Is it the same process that lags every time? Often when I’ve seen something like this, there’s something wrong with the host that’s preventing it from keeping up. I don’t see anything else from your stats that seems like a good lead.

If you can’t find anything, you could also try to exclude the process and see if the cluster behaves well.
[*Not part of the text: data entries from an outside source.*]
/-- A resync of two words in a row, and of two apart; a take of the lowest and of the highest epoch that a part may take. -/
theorem witness_PairActions_more :
    (∃ s : State, s.pair.role = .active ∧ linkUp s = true ∧ s.pair.resyncLeft = some [0x100, 0x101] ∧
      (addressRun 255 [0x100, 0x101]).length = [0x101].length + 1 ∧ (addressRun 255 [0x100, 0x108]).length < [0x108].length + 1) ∧
    (∃ s : State, ∃ s1, s.pair.take = some .takeover ∧ s.pair.high = 0 ∧ firmwareCommit s sysEpoch (leBytes 4 (s.pair.high.toNat + 1)) = (s1, true)) ∧
    (∃ s : State, ∃ s1, s.pair.take = some .takeover ∧ s.pair.high.toNat = 0x7FFFFFFE ∧
      firmwareCommit s sysEpoch (leBytes 4 (s.pair.high.toNat + 1)) = (s1, false)) ∧
    (∃ s : State, s.pair.role = .handOut ∧ s.pair.handSent = false ∧ handReady s = true ∧ linkUp s = true) ∧
    (∃ s : State, s.pair.role = .handOut ∧ s.pair.handSent = true) ∧
    (∃ s : State, s.pair.cwOk = false ∧ s.pair.present = true ∧ s.pair.role = .standby ∧ s.pair.cwLong = false) := by
  refine ⟨?_, ?_, ?_, ?_, ?_, ?_⟩
  · exact ⟨pairIs (fun p => { p with resyncLeft := some [0x100, 0x101] }), by decide⟩
  · exact ⟨pairIs (fun p => { p with take := some .takeover }), _, by decide, by decide, rfl⟩
  · exact ⟨let s := pairIs (fun p => { p with take := some .takeover, high := 0x7FFFFFFE }); { s with pil := { s.pil with pfw := true } },
      _, by decide, by decide, rfl⟩
  · exact ⟨swaps .handOut, by decide⟩
  · exact ⟨let s := swaps .handOut; { s with pair := { s.pair with handSent := true } }, by decide⟩
  · exact ⟨standby .none, by decide⟩

/-- A HELLO of the partner, with its role. -/
def hello0 (r : Role) : HelloFrame :=
  { helloPayload (running false) 0 with unit := 1, role := BitVec.ofNat 8 r.code }

def beat (r : Role) : HeartbeatFrame := { heartbeatPayload (running false) with role := BitVec.ofNat 8 r.code }

theorem witness_PairFrames : (Role.ofCode (0xFF : Byte).toNat = none ∧ Role.ofCode (hello0 .active).role.toNat = some .active) ∧
    ((running false).sys.phase ≠ .negotiating ∧ (standby .none).pair.role ≠ .alone ∧ (standby .none).pair.role ≠ .active) ∧
    (negotiating.sys.phase = .negotiating ∧ negotiating.pair.role = .negotiate ∧ negotiating.pair.take = none ∧ linkUp negotiating = true ∧
      (hello0 .wait).unit ≠ (helloPayload negotiating 0).unit ∧ (hello0 .wait).pairId = (helloPayload negotiating 0).pairId ∧
      holdsClaim .active = true ∧ holdsClaim .standby = false) ∧
    (linkUp base = false ∧ fromActive (standby .mirrored) = true ∧ fromActive (running false) = false ∧ fromStandby (swaps .active) = true ∧
      fromStandby (running false) = false ∧ (running false).pair.prole ≠ .active ∧ (swaps .handOut).pair.role = .handOut) ∧
    (∃ s : State, s.pair.role = .alone ∧ linkUp s = true) ∧
    (∃ s : State, s.pair.role = .active ∧ s.pair.demoting = false ∧ s.pair.claim.toNat < ({ hello0 .active with lastClaim := 0xFFFF } : HelloFrame).lastClaim.toNat ∧
      ∀ x ∈ s.laneA.journal ++ s.laneB.journal, x.err = false) ∧
    (∃ s : State, fromActive s = true ∧ s.pair.role ≠ .standby) ∧
    (Role.ofCode (beat .active).role.toNat = some .active ∧ (standby .mirrored).pair.rxSeq = some (5 - 1) ∧
      (standby .mirrored).pair.role = .standby ∧ (standby .mirrored).pair.utDue = none) ∧
    ((standby .mirrored).pair.mirror = .mirrored ∧ (standby .mirrored).pair.rxDeltaOk = true ∧
      ((standby .mirrored).pair.rxDelta ++ [(0x100, 1)]).length = ({ trailer0 with records := 1 } : Trailer).records.toNat ∧
      ((standby .mirrored).pair.rxDelta ++ [(0x100, 1)]).length ≠ trailer0.records.toNat) ∧
    ((6 : W32) ≠ 4 + 1 ∧ (running false).pair.role ≠ .standby) ∧
    (∃ s : State, s.pair.utDue = some true ∧ s.pair.role = .standby) ∧
    (∃ s : State, s.pair.role = .standby ∧ s.pair.mirror = .resync ∧ s.pair.rxSeq = some (5 - 1) ∧ s.pair.resyncLeft = some [0x105] ∧
      (mirroredWords s).head? ≠ some (0x105 : W32).toNat ∧ ∀ l t, s.cycle l t = none) ∧
    (∃ s : State, s.pair.role = .standby ∧ s.pair.mirror = .resync ∧ s.pair.rxSeq = some (5 - 1) ∧ s.pair.resyncLeft = some []) ∧
    ((standby .mirrored).pair.dseq = (ownToken (standby .mirrored)).dseq ∧ (standby .mirrored).pair.rxDelta = [] ∧
      (standby .mirrored).pair.take = none ∧ linkUp (standby .mirrored) = true) ∧
    (pairIs (fun p => { p with role := .handIn })).pair.role = .handIn ∧
    (∃ s : State, s.pair.claim = 0 ∧ s.pair.role = .wait ∧ resetUnderWay s = false) ∧ (running false).pair.claim ≠ 0 ∧
    ((swaps .active).pair.role = .active ∧ swapRefusal (swaps .active) = 0) := by
  refine ⟨by decide, by decide, ⟨by decide, by decide, by decide, by decide, by decide, rfl, by decide, by decide⟩, by decide, ?_, ?_, ?_,
    by decide, by decide, by decide, ?_, ?_, ?_, by decide, by decide, ?_, by decide, by decide⟩
  · exact ⟨pairIs (fun p => { p with role := .alone }), by decide⟩
  · exact ⟨pairIs (fun p => { p with demoting := false }), by decide⟩
  · exact ⟨pairIs (fun p => { p with prole := .active }), by decide⟩
  · exact ⟨let s := standby .none; { s with pair := { s.pair with utDue := some true } }, by decide⟩
  · exact ⟨let s := standby .resync; { s with pair := { s.pair with resyncLeft := some [0x105] } }, by decide, by decide, by decide, by decide,
      by decide +kernel, by intro l t; cases l <;> revert t <;> decide⟩
  · exact ⟨let s := standby .resync; { s with pair := { s.pair with resyncLeft := some [] } }, by decide⟩
  · exact ⟨pairIs (fun p => { p with claim := 0, role := .wait }), by decide⟩

/-- A DELTA with one record and its trailer writes the word in both lanes (R341). -/
theorem test_delta : (match exec (.delta 5 true [(0x100, 9)] (some { trailer0 with records := 1 })) (standby .mirrored) with
    | .next u => some (memGet u.laneA.mem 0x100, memGet u.laneB.mem 0x100, u.pair.dseq) | _ => none) = some (9, 9, 5) := by decide +kernel

/-- A swap is refused with reason 18 while the claim wire is lost (R347). -/
theorem test_swap_refused : (match exec (.pairCmdSwap false) (let s := swaps .active; { s with pair := { s.pair with cwOk := false } }) with
    | .next u => some (u.pair.role, u.pair.swapRefused) | _ => none) = some (.active, true) := by decide +kernel

/-- A field die that runs its firmware, with channel 3 set as given. -/
def field (f : ChanSt → ChanSt) : State :=
  let s := running false
  { s with fd := { s.fd with
    loaded := true, configured := true, claim := 3, silent := false, stage := .drive, now := 5000, rxSeq := some 4
    ch := vecModify s.fd.ch 3 f }, fld := { s.fld with rxSeq := some 4 } }

def statusOf (s : State) (stage : BitVec 2) : StatusPayload := { statusPayload s.fd with stage := stage }

theorem witness_FieldLinks : (∃ s : State, s.fld.waiting = some ⟨1, 2, true⟩) ∧
    (base.fld.waiting = none ∧ base.fld.hbDue = false ∧ base.fld.configDue = false ∧ base.fd.statusDue = false ∧ base.asy.recovery = false) ∧
    ({ base.fld with configDue := true } : FldState).configDue = true ∧ ({ base.fd with statusDue := true } : FdState).statusDue = true ∧
    ({ base.fld with hbDue := true } : FldState).hbDue = true ∧ (field id).fd.rxSeq = some (5 - 1) ∧ base.fd.rxSeq = none ∧
    (field id).fd.loaded = true ∧ base.fd.loaded = false ∧ (field id).fld.rxSeq = some (5 - 1) ∧ base.fld.rxSeq = none ∧
    (statusOf (field id) 3).stage = 3 ∧ (pairIs (fun p => { p with withdrawing := true })).pair.withdrawing = true ∧
    base.sys.state = .running ∧ State.reset.sys.state ≠ .running ∧ wireValid 0 = false ∧ wireValid (wireFrame 3 false 1) = true := by
  refine ⟨⟨{ base with fld := { base.fld with waiting := some ⟨1, 2, true⟩ } }, by decide⟩, by decide +kernel⟩

/-- Equal claims never both drive, whichever is silent (R333). -/
theorem test_stage : stageOfClaims 4 false true 5 false = .released ∧ stageOfClaims 5 false true 4 false = .drive ∧
    stageOfClaims 4 false true 4 false = .safe ∧ stageOfClaims 4 true false 0 false = .safe ∧ stageOfClaims 4 false true 5 true = .safe := by
  decide

/-- An output of MODE 3 that is commanded on, and input records at their limits. -/
def out3 (x : ChanSt) : ChanSt := { x with cfg := { FieldRec.init with mode := 3, pullTest := true }, cmd := true, driver := true }

def in1 (x : ChanSt) : ChanSt := { x with cfg := { FieldRec.init with mode := 1, on := 40, off := 20 } }
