-- ==== Sys2Proof/Syntax.lean ====
section
/-! DEFINITION. The fourteen commands of 30_encoding.md R83 with their operands as R82 assembles them, and the
assembler's source syntax of R89 and R90. -/

namespace Sys2Proof

/-- One constructor per row of spec/opcode_table.json. Operand widths are R82's, so every term is a command; an
out-of-range slot id is a legal command (R62). -/
inductive Instr where
  /-- PWM.INIT (40_pwm_commutation.md R103). -/
  | pwmInit
  /-- PWM.FLOAT (R104). -/
  | pwmFloat
  /-- PWM.LOW (R105). -/
  | pwmLow
  /-- PWM.DUTY: `value` is `arg0[15:0]`, an s16 (R106). -/
  | pwmDuty (value : U16)
  /-- PWM.COM (R107). -/
  | pwmCom
  /-- ADC.INIT: `half` is `cb`, `full` is `arg0[15:0]` (41_adc_pipeline.md R140). -/
  | adcInit (half full : Handle)
  /-- HTS.REG: `cb`, and `delta` is `arg0[15:0]` (42_hw_timer_scheduler.md R160). -/
  | htsReg (cb : Handle) (delta : U16)
  /-- HTS.UNREG (R161). -/
  | htsUnreg (slot : U8)
  /-- HTS.MOD: `delta` is `arg0[15:0]` (R162). -/
  | htsMod (slot : U8) (delta : U16)
  /-- STL.REG: `cb`, and `period` is `arg0` (43_soft_timer_ladder.md R180). -/
  | stlReg (cb : Handle) (period : U32)
  /-- STL.UNREG (R181). -/
  | stlUnreg (slot : U8)
  /-- STL.UPD: `period` is `arg0` (R182). -/
  | stlUpd (slot : U8) (period : U32)
  /-- STL.TS (R184). -/
  | stlTs
  /-- STL.ELAPSED: `ts` is `arg0`, `thr` is `arg1` (R185). -/
  | stlElapsed (ts thr : U32)
deriving DecidableEq, Repr

/-- A line of the assembler (R89): operands are the numbers the programmer writes, in range or not.
`brake` and `stop` are the pseudo-commands of R90. -/
inductive Asm where
  | pwmInit
  | pwmFloat
  | pwmLow
  | pwmDuty (value : Int)
  | pwmCom
  | adcInit (half full : Nat)
  | htsReg (cb delta : Nat)
  | htsUnreg (slot : Nat)
  | htsMod (slot delta : Nat)
  | stlReg (cb period : Nat)
  | stlUnreg (slot : Nat)
  | stlUpd (slot period : Nat)
  | stlTs
  | stlElapsed (timestamp threshold : Nat)
  | brake
  | stop
deriving DecidableEq, Repr

end Sys2Proof
end

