-- ==== Sys2Proof/Config.lean ====
section
/-! DEFINITION. What is fixed for one machine: the legs, the rows of the step table and of the channel-to-slot table,
the parameters of 00_scope.md R8, the values the source fixes (R7), and the model's free constants, which nothing in
Lean can evaluate. -/

namespace Sys2Proof

/-- The legs of the bridge, U = 0, V = 1, W = 2 (R10, 30_encoding.md R92). -/
inductive Leg where
  | u | v | w
deriving DecidableEq, Repr

/-- One value per leg (`N_LEGS` = 3, R7). -/
structure PerLeg (α : Type) where
  u : α
  v : α
  w : α
deriving DecidableEq, Repr

/-- The roles of the legs in one commutation step: `ROLE(s)` of 40_pwm_commutation.md R101. -/
structure Roles where
  hi : Leg
  lo : Leg
  off : Leg
deriving DecidableEq, Repr

/-- What a buffer sample measures (41_adc_pipeline.md R141). -/
inductive Signal where
  | phaseU | phaseV | phaseW | busVoltage | current
deriving DecidableEq, Repr

/-- One row of the channel-to-slot table of 41_adc_pipeline.md R141: the round (1 or 2), the signal, the converter
(ADC 1 or 2). -/
structure AdcSlot where
  round : Nat
  signal : Signal
  adc : Nat
deriving DecidableEq, Repr

/-- What R141's quoted constraints fix of a channel-to-slot table (93_implementation_defined.md U16): index k is in the
half of its round and, as R142 writes a beat, ADC 1 is at the even indices; in each round each ADC reads the three
phases, and the bus voltage and the current are read by some ADC. The order within a round, and which ADC reads which of
the last two, stay open (91_not_in_source.md N9). -/
abbrev AdcSlotsValid (slots : Vector AdcSlot 16) : Prop :=
  (∀ k : Fin 16, (slots.get k).round = k.val / 8 + 1 ∧ (slots.get k).adc = k.val % 2 + 1) ∧
    (∀ round ∈ [1, 2], ∀ adc ∈ [1, 2], ∀ signal ∈ [Signal.phaseU, .phaseV, .phaseW],
      ∃ k, slots.get k = ⟨round, signal, adc⟩) ∧
    ∀ round ∈ [1, 2], ∀ signal ∈ [Signal.busVoltage, .current],
      ∃ k, (slots.get k).round = round ∧ (slots.get k).signal = signal

/-- The parameters of R8 and of decisions D14 and D32. `pwmTop` and `pwmCenter` are u16, `dutyShift` is in 0..15 by
type; `roles` is the step table of R101 and `adcSlots` the channel-to-slot table of 41_adc_pipeline.md R141; the
remaining constraints are `Params.Valid`. -/
structure Params where
  pwmTop : U16
  pwmCenter : U16
  dutyShift : Fin 16
  deadTime : Nat
  roles : Vector Roles 6
  adcSlots : Vector AdcSlot 16
deriving DecidableEq, Repr

/-- R8: 1 <= PWM_TOP, 0 <= PWM_CENTER <= PWM_TOP; and the shape R123 asks of the step table: in every step the
HI, the LO and the OFF leg are three different legs; and R141's constraints on the channel-to-slot table. -/
abbrev Params.Valid (p : Params) : Prop :=
  p.pwmTop ≠ 0 ∧ p.pwmCenter ≤ p.pwmTop ∧
    (∀ s : Fin 6, (p.roles.get s).hi ≠ (p.roles.get s).lo ∧ (p.roles.get s).hi ≠ (p.roles.get s).off ∧
      (p.roles.get s).lo ≠ (p.roles.get s).off) ∧
    AdcSlotsValid p.adcSlots

/-- `HTS_SLOTS` (R7). -/
abbrev Config.htsSlots : Nat := 4

/-- `STL_SLOTS` (R7). -/
abbrev Config.stlSlots : Nat := 5

/-- `BUF_SAMPLES` (R7). -/
abbrev Config.bufSamples : Nat := 16

/-- `N_STEPS` (R7). -/
abbrev Config.nSteps : Nat := 6

/-- `HTS_MIN_DELTA` (R7). -/
abbrev Config.htsMinDelta : U16 := 4

/-- `DEAD_TIME` of "this version" (R7). -/
abbrev Config.deadTime : Nat := 0

/-- FREE VALUE (log entry 5): from it comes PWM_TOP, which R8 leaves to the implementation. -/
opaque Config.freePwmTop : U16

/-- FREE VALUE (log entry 5): from it comes PWM_CENTER (R8). -/
opaque Config.freePwmCenter : U16

/-- FREE VALUE (log entry 5): DUTY_SHIFT (R8). -/
opaque Config.freeDutyShift : Fin 16

/-- FREE VALUE (log entry 4): the n-th arbitrary buffer sample drawn by a RESET (10_state.md R44, decision D36). -/
opaque Config.freeSample : Nat → U16

/-- FREE VALUE (log entry 3): which enabled service runs when nothing in the agenda says so
(60_exceptions.md R205, decision D43). -/
opaque Config.freeService : Nat → Nat

end Sys2Proof
end

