-- ==== Sys2Proof/Machine/Operands.lean ====
section
/-! DEFINITION. What the operands of a command name: a slot id of a timer table (20_memory.md R62), the slot a
registration claims (42_hw_timer_scheduler.md R160, 43_soft_timer_ladder.md R180), and a slot id as a response. The
fields of the command word are taken apart in Sys2Proof/Decode.lean (30_encoding.md R82). -/

namespace Sys2Proof.Machine

/-- The hardware timer slot a slot operand names; none when `slot < 4` fails (R161, R162). -/
def hSlotOf (slot : U8) : Option (Fin 4) := if h : slot.toNat < 4 then some ⟨slot.toNat, h⟩ else none

/-- The soft timer slot a slot operand names; none when `slot < 5` fails (R181, R182). -/
def sSlotOf (slot : U8) : Option (Fin 5) := if h : slot.toNat < 5 then some ⟨slot.toNat, h⟩ else none

/-- The indices of the hardware timer slots, ascending. -/
def hSlotIds : List (Fin 4) := [0, 1, 2, 3]

/-- The indices of the soft timer slots, ascending. -/
def sSlotIds : List (Fin 5) := [0, 1, 2, 3, 4]

/-- The lowest free hardware timer slot, if any (R160, decision D24). -/
def Hts.lowestFree (x : Hts) : Option (Fin 4) := hSlotIds.find? fun i => (x.slot i).cb.isNone

/-- The lowest free soft timer slot, if any: the linear scan of R180. -/
def Stl.lowestFree (x : Stl) : Option (Fin 5) := sSlotIds.find? fun j => (x.slot j).cb.isNone

/-- A slot id as a response word (R86). -/
def respSlot {n : Nat} (i : Fin n) : U32 := BitVec.ofNat 32 i.val

end Sys2Proof.Machine
end

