-- ==== Sys2Proof/Machine/Labels.lean ====
section
/-! DEFINITION. The effect of each step label of 00_scope.md R6, and the choice of the next label. -/

namespace Sys2Proof.Machine

/-- CMD(c): decode and execute; an illegal command changes nothing and responds RESP_ILLEGAL (30_encoding.md R84, R94,
60_exceptions.md R216). -/
def doCmd (c : Command) (s : State) : Result :=
  match decode c with
  | .ok i => exec i s
  | .error (.illegalOpcode _) => .next (s.respond respIllegal)

/-- RESET: every state variable of the four units to the table of 10_state.md R44, with sixteen new arbitrary samples;
nothing is emitted (70_reset_and_hazards.md R230). The parameters, the agenda and the trace are not state of the core. -/
def doReset (s : State) : State :=
  { State.resetWith s.params (freshBuf s.draws) with
    agenda := s.agenda, trace := s.trace, draws := s.draws + 16, choices := s.choices }

/-- The effect of an enabled label. -/
def perform (l : Label) (s : State) : Result :=
  match l with
  | .cmd c => doCmd c s
  | .pwmTick => .next (doPwmTick s)
  | .brk => .next (doBrk s)
  | .svcCom => .next (doSvcCom s)
  | .dmaBeat a1 a2 => .next (doDmaBeat a1 a2 s)
  | .dmaErr => .next (doDmaErr s)
  | .svcHt => .next (doSvcHt s)
  | .svcTc => .next (doSvcTc s)
  | .svcTe => .next (doSvcTe s)
  | .hcntTick => .next (doHcntTick s)
  | .svcHts i => .next (doSvcHts i s)
  | .sysTick => .next (doSysTick s)
  | .reset => .next (doReset s)

/-- One atomic step with a given label: its effect where it is enabled (R6), the fault where it is not (log entry 2). -/
def runLabel (l : Label) (s : State) : Result :=
  if enabled l s then perform l s else .fault .stepNotEnabled

/-- The service that runs when the agenda is empty: a free choice among the enabled ones (60_exceptions.md R205). -/
def chooseService (n : Nat) (first : Label) (rest : List Label) : Label :=
  match rest with
  | [] => first
  | _ :: _ => (first :: rest).getD (Config.freeService n % (first :: rest).length) first

/-- The agenda is empty: an enabled service is taken (fairness, 70_reset_and_hazards.md R250); with none enabled the
run has ended (R6) and the machine waits unchanged (log entry 3). -/
def idleStep (s : State) : Result :=
  match enabledServices s with
  | [] => .next s
  | first :: rest => runLabel (chooseService s.choices first rest) { s with choices := s.choices + 1 }

end Sys2Proof.Machine
end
Then if you wanted you could try to reinclude it and see if it that process runs into problems again. Or you could try to run some other stress test on the process so as not to pollute your cluster.

(gaurav) #3

Thanks, @ajbeamon.
Yes, this is one server that has a tendency to get stuck. I got some more logs above severity 20 from this machine that point to some disk errors. However, I cannot immediately fully understand the information being conveyed in these. Could you please see these? Thanks so much!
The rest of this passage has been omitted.